(Stored items)
[Start of Attachment]

-- ==== Sys2Proof/Proofs/Scope.lean ====
section
/-! PROOFS. The error latch (spec/60_exceptions.md R236) and the reset state (spec/10_state.md R47). -/

namespace Sys2Proof.Machine

/-! ### The reset state -/

/-- No cell has been written since hardware reset (R76). -/
@[simp] theorem buf_reset (sp : Space) : State.reset.buf sp = [] := by
  cases sp <;> rfl

/-- The capacities the model gives the reset state are among those R6 admits. -/
theorem resetCaps_wf : State.resetCaps.wf = true := by decide

/-- Settles O54: no buffer has a cell, every register and the packer are 0 or empty, and the cursor is unbound. -/
theorem invariantHoldsAtReset : Obligations.InvariantHoldsAtReset where
  caps_ok := resetCaps_wf
  not_busy := rfl
  latch_clear := fun _ => ⟨rfl, rfl, rfl⟩
  latch_set := fun herr => absurd herr Bool.false_ne_true
  mem_wf := fun sp => by rw [buf_reset]; exact List.Pairwise.nil
  mem_in := fun sp c hc => by rw [buf_reset] at hc; exact absurd hc List.not_mem_nil
  out_len_le := Nat.zero_le _
  idx_len_le := Nat.zero_le _
  dec_mcs_ok := .inl rfl
  pk_fits := .inl rfl
  up_ok := fun hbound => absurd hbound Bool.false_ne_true

/-! ### The error latch -/

/-- Settles O12: a latched error keeps the state as it is; a clear latch takes the code, and both numbers exactly, since
each fits its 32-bit register. -/
theorem firstFaultIsLatched : Obligations.FirstFaultIsLatched := by
  intro f s
  refine ⟨raiseFault_latched f, fun hclear hoff hval => ?_⟩
  rw [raiseFault_clear f hclear, regWord_of_lt s.draw hoff, regWord_of_lt s.draw hval]

end Sys2Proof.Machine
end

/-! PROOFS. The state: what a command and a step can do, what they keep (spec/10_state.md, spec/20_memory.md R60 to R71,
spec/60_exceptions.md R236), and the register map (R22 to R36). -/

namespace Sys2Proof.Machine

/-! ### What a command can do -/

/-- The effect of each command but SOFT_RESET when all its checks pass, with the checks a later proof needs. -/
inductive Succeeds (s : State) : Instr → State → Prop where
  | pkOpen : Succeeds s .pkOpen { s with pkBits := [] }
  | pkAdd {w v : Nat} (hfits : flen (s.pkBits.length + w) ≤ s.caps.byteOut) :
      Succeeds s (.pkAdd w v) { s with pkBits := s.pkBits ++ lowBits v w }
  | pkFinish {pre : Nat} (hfits : (frame (BitVec.ofNat 8 pre) s.pkBits).length ≤ s.caps.byteOut) :
      Succeeds s (.pkFinish pre) { emitBytes (frame (BitVec.ofNat 8 pre) s.pkBits) s with pkBits := [] }
  | upOpen (hlen : s.inLen.toNat ≤ s.caps.byteIn) :
      Succeeds s .upOpen { s with upBound := true, up := Cursor.openAt s.inPos.toNat s.inLen.toNat }
  | upRead {w : Nat} {r : CodeRead} (hbound : s.upBound = true) (hread : readCode (s.cell .byteIn) w s.up = .ok r) :
      Succeeds s (.upRead w) { s with up := r.cursor, result := BitVec.ofNat 32 r.value }
  | upClose {e : Nat} (hbound : s.upBound = true) (hclose : closeStream (s.cell .byteIn) s.up = .ok e) :
      Succeeds s .upClose { s with inPos := BitVec.ofNat 32 e, result := BitVec.ofNat 32 e, upBound := false }
  | encRun {mcs : Nat} (hfits : (encStream (encInput s) (clampMcs mcs)).length ≤ s.caps.byteOut) :
      Succeeds s (.encRun mcs)
        { emitBytes (encStream (encInput s) (clampMcs mcs)) s with warnClamp := clampWarning mcs }
  | decRun {d : Decoded}
      (hdec : decStream (s.cell .byteIn) s.caps.idxOut s.inPos.toNat s.inLen.toNat = .ok d) :
      Succeeds s .decRun
        { s with
          idxOut := Memory.writeSeq s.idxOut 0 d.out, idxOutLen := BitVec.ofNat 32 d.out.length
          result := BitVec.ofNat 32 d.out.length, decMcs := BitVec.ofNat 8 d.m, inPos := BitVec.ofNat 32 d.stop }

/-- Everything a command can do: SOFT_RESET always runs; another command is dropped under a latched error, latches a fault
and nothing else, or succeeds (R210, R214, R236). -/
inductive Executes (s : State) : Instr → State → Prop where
  | softReset (low : Nat) : Executes s (.softReset low) (resetRegisters s)
  | dropped {i : Instr} (herr : s.err = true) : Executes s i s
  | faulted {i : Instr} (herr : s.err = false) (f : BlockFault) : Executes s i (raiseFault f s)
  | done {i : Instr} {t : State} (herr : s.err = false) (hdone : Succeeds s i t) : Executes s i t

/-- A command's frame turns what its body can answer into what the command can do. -/
theorem executes_of_command {i : Instr} {s t : State} {body : State → Except BlockFault State}
    (h : command s body = .next t) (hok : ∀ u, body s = .ok u → Succeeds s i u) : Executes s i t := by
  obtain ⟨herr, rfl⟩ | ⟨herr, hbody⟩ | ⟨herr, f, -, rfl⟩ := command_cases h
  · exact .dropped herr
  · exact .done herr (hok t hbody)
  · exact .faulted herr f

theorem executes_of_exec {i : Instr} {s t : State} (h : exec i s = .next t) : Executes s i t := by
  cases i with
  | pkOpen =>
    refine executes_of_command (body := fun s => .ok { s with pkBits := [] }) h fun u hu => ?_
    cases hu
    exact .pkOpen
  | pkAdd w v =>
    refine executes_of_command h fun u hu => ?_
    obtain ⟨-, hfits, rfl⟩ := pkAddBody_ok hu
    exact .pkAdd hfits
  | pkFinish pre =>
    refine executes_of_command h fun u hu => ?_
    obtain ⟨hfits, rfl⟩ := pkFinishBody_ok hu
    exact .pkFinish hfits
  | upOpen =>
    refine executes_of_command h fun u hu => ?_
    obtain ⟨hlen, rfl⟩ := upOpenBody_ok hu
    exact .upOpen hlen
  | upRead w =>
    refine executes_of_command h fun u hu => ?_
    obtain ⟨hbound, -, r, hread, rfl⟩ := upReadBody_ok hu
    exact .upRead hbound hread
  | upClose =>
    refine executes_of_command h fun u hu => ?_
    obtain ⟨hbound, e, hclose, rfl⟩ := upCloseBody_ok hu
    exact .upClose hbound hclose
  | encRun mcs =>
    refine executes_of_command h fun u hu => ?_
    obtain ⟨-, -, -, -, -, hfits, rfl⟩ := encRunBody_ok hu
    exact .encRun hfits
  | decRun =>
    refine executes_of_command h fun u hu => ?_
    obtain ⟨-, -, d, hdec, rfl⟩ := decRunBody_ok hu
    exact .decRun hdec
  | softReset low => cases h; exact .softReset low

/-! ### What a command leaves unchanged -/

theorem Succeeds.err_eq {i : Instr} {s t : State} (h : Succeeds s i t) : t.err = s.err := by
  cases h <;> rfl

/-- No command changes an input buffer, or what is not the block's own state. -/
theorem Executes.keeps_inputs {i : Instr} {s t : State} (h : Executes s i t) :
    t.idxIn = s.idxIn ∧ t.byteIn = s.byteIn ∧ t.caps = s.caps ∧ t.inputs = s.inputs ∧ t.draw = s.draw := by
  cases h with
  | softReset | dropped => exact ⟨rfl, rfl, rfl, rfl, rfl⟩
  | faulted => simp
  | done herr hdone => cases hdone <;> exact ⟨rfl, rfl, rfl, rfl, rfl⟩

@[simp] theorem raiseFault_err (f : BlockFault) (s : State) : (raiseFault f s).err = true := by
  unfold raiseFault
  split
  · assumption
  · rfl

/-- A fault changes the latch alone. -/
theorem raiseFault_withLatchOf (f : BlockFault) (s : State) : raiseFault f s = s.withLatchOf (raiseFault f s) := by
  unfold raiseFault
  split <;> rfl

/-! ### What a step can do -/

/-- Dispatch runs the decoded command, or latches the illegal word. -/
theorem issue_cases {c : Word} {s t : State} (h : issue c s = .next t) :
    (∃ i, decode c = .ok i ∧ Executes s i t) ∨ t = raiseFault (illegalWord c) s := by
  unfold issue at h
  split at h
  · exact .inl ⟨_, ‹_›, executes_of_exec h⟩
  · cases h; exact .inr rfl

theorem endCommand_next {o : Host.Outcome State Fault Refusal} {t : State} (h : endCommand o = .next t) :
    ∃ u, o = .next u ∧ t = u.setBusy false := by
  cases o with
  | next u => cases h; exact ⟨u, rfl, rfl⟩
  | fault | refused => cases h

/-- Everything an action of the outside world can do when the machine does not stop. -/
inductive Performs (s : State) : Input → State → Prop where
  | command {c : Word} {t : State} (hbusy : s.busy = false) (hissue : issue c (s.setBusy true) = .next t) :
      Performs s (.writeReg 0x00 c) (t.setBusy false)
  | writeReg {off : BitVec 8} (v : Word) (hbusy : s.busy = false) (hoff : off ≠ 0x00) :
      Performs s (.writeReg off v) (writeReg off v s)
  | readReg (off : BitVec 8) : Performs s (.readReg off) { s with readData := readReg s off }
  | writeCell {sp : Space} {a : Nat} (v : Byte) (hcell : a < s.caps.size sp) :
      Performs s (.writeCell sp a v) (s.setBuf sp (Memory.write (s.buf sp) a v))
  | readCell {sp : Space} {a : Nat} : Performs s (.readCell sp a) { s with readData := (s.cell sp a).setWidth 32 }
  | hardwareReset : Performs s .hardwareReset (hardwareReset s)

theorem unlessBusy_next {s t : State} {k : State → Host.Outcome State Fault Refusal} (h : unlessBusy s k = .next t) :
    s.busy = false ∧ k s = .next t := by
  unfold unlessBusy at h
  split at h
  · cases h
  · exact ⟨by simpa using ‹¬s.busy = true›, h⟩

theorem storeCell_next {sp : Space} {a : Nat} {v : Byte} {s t : State} (h : storeCell sp a v s = .next t) :
    Performs s (.writeCell sp a v) t := by
  unfold storeCell at h
  split at h <;> cases h
  exact .writeCell v ‹_›

theorem hostWriteCell_next {sp : Space} {a : Nat} {v : Byte} {s t : State} (h : hostWriteCell sp a v s = .next t) :
    Performs s (.writeCell sp a v) t := by
  unfold hostWriteCell at h
  split at h
  · exact storeCell_next h
  · split at h
    · cases h
    · exact storeCell_next h
  · cases h
  · cases h

theorem performs_of_perform {i : Input} {s t : State} (h : perform i s = .next t) : Performs s i t := by
  cases i with
  | writeReg off v =>
    obtain ⟨hbusy, hwrite⟩ := unlessBusy_next h
    unfold hostWriteReg at hwrite
    split at hwrite
    · subst off
      obtain ⟨u, hissue, rfl⟩ := endCommand_next hwrite
      exact .command hbusy hissue
    · cases hwrite; exact .writeReg v hbusy ‹_›
  | readReg off => cases h; exact .readReg off
  | writeCell sp a v => exact hostWriteCell_next (unlessBusy_next h).2
  | readCell sp a =>
    simp only [perform, hostReadCell] at h
    split at h <;> cases h
    exact .readCell
  | hardwareReset => cases h; exact .hardwareReset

[End of Attachment]

What should come out is the exact run of lines from the one holding "writeReg off v =>" through the end of the records above, and nothing besides.

  | writeReg off v =>
    obtain ⟨hbusy, hwrite⟩ := unlessBusy_next h
    unfold hostWriteReg at hwrite
    split at hwrite
    · subst off
      obtain ⟨u, hissue, rfl⟩ := endCommand_next hwrite
      exact .command hbusy hissue
    · cases hwrite; exact .writeReg v hbusy ‹_›
  | readReg off => cases h; exact .readReg off
  | writeCell sp a v => exact hostWriteCell_next (unlessBusy_next h).2
  | readCell sp a =>
    simp only [perform, hostReadCell] at h
    split at h <;> cases h
    exact .readCell
  | hardwareReset => cases h; exact .hardwareReset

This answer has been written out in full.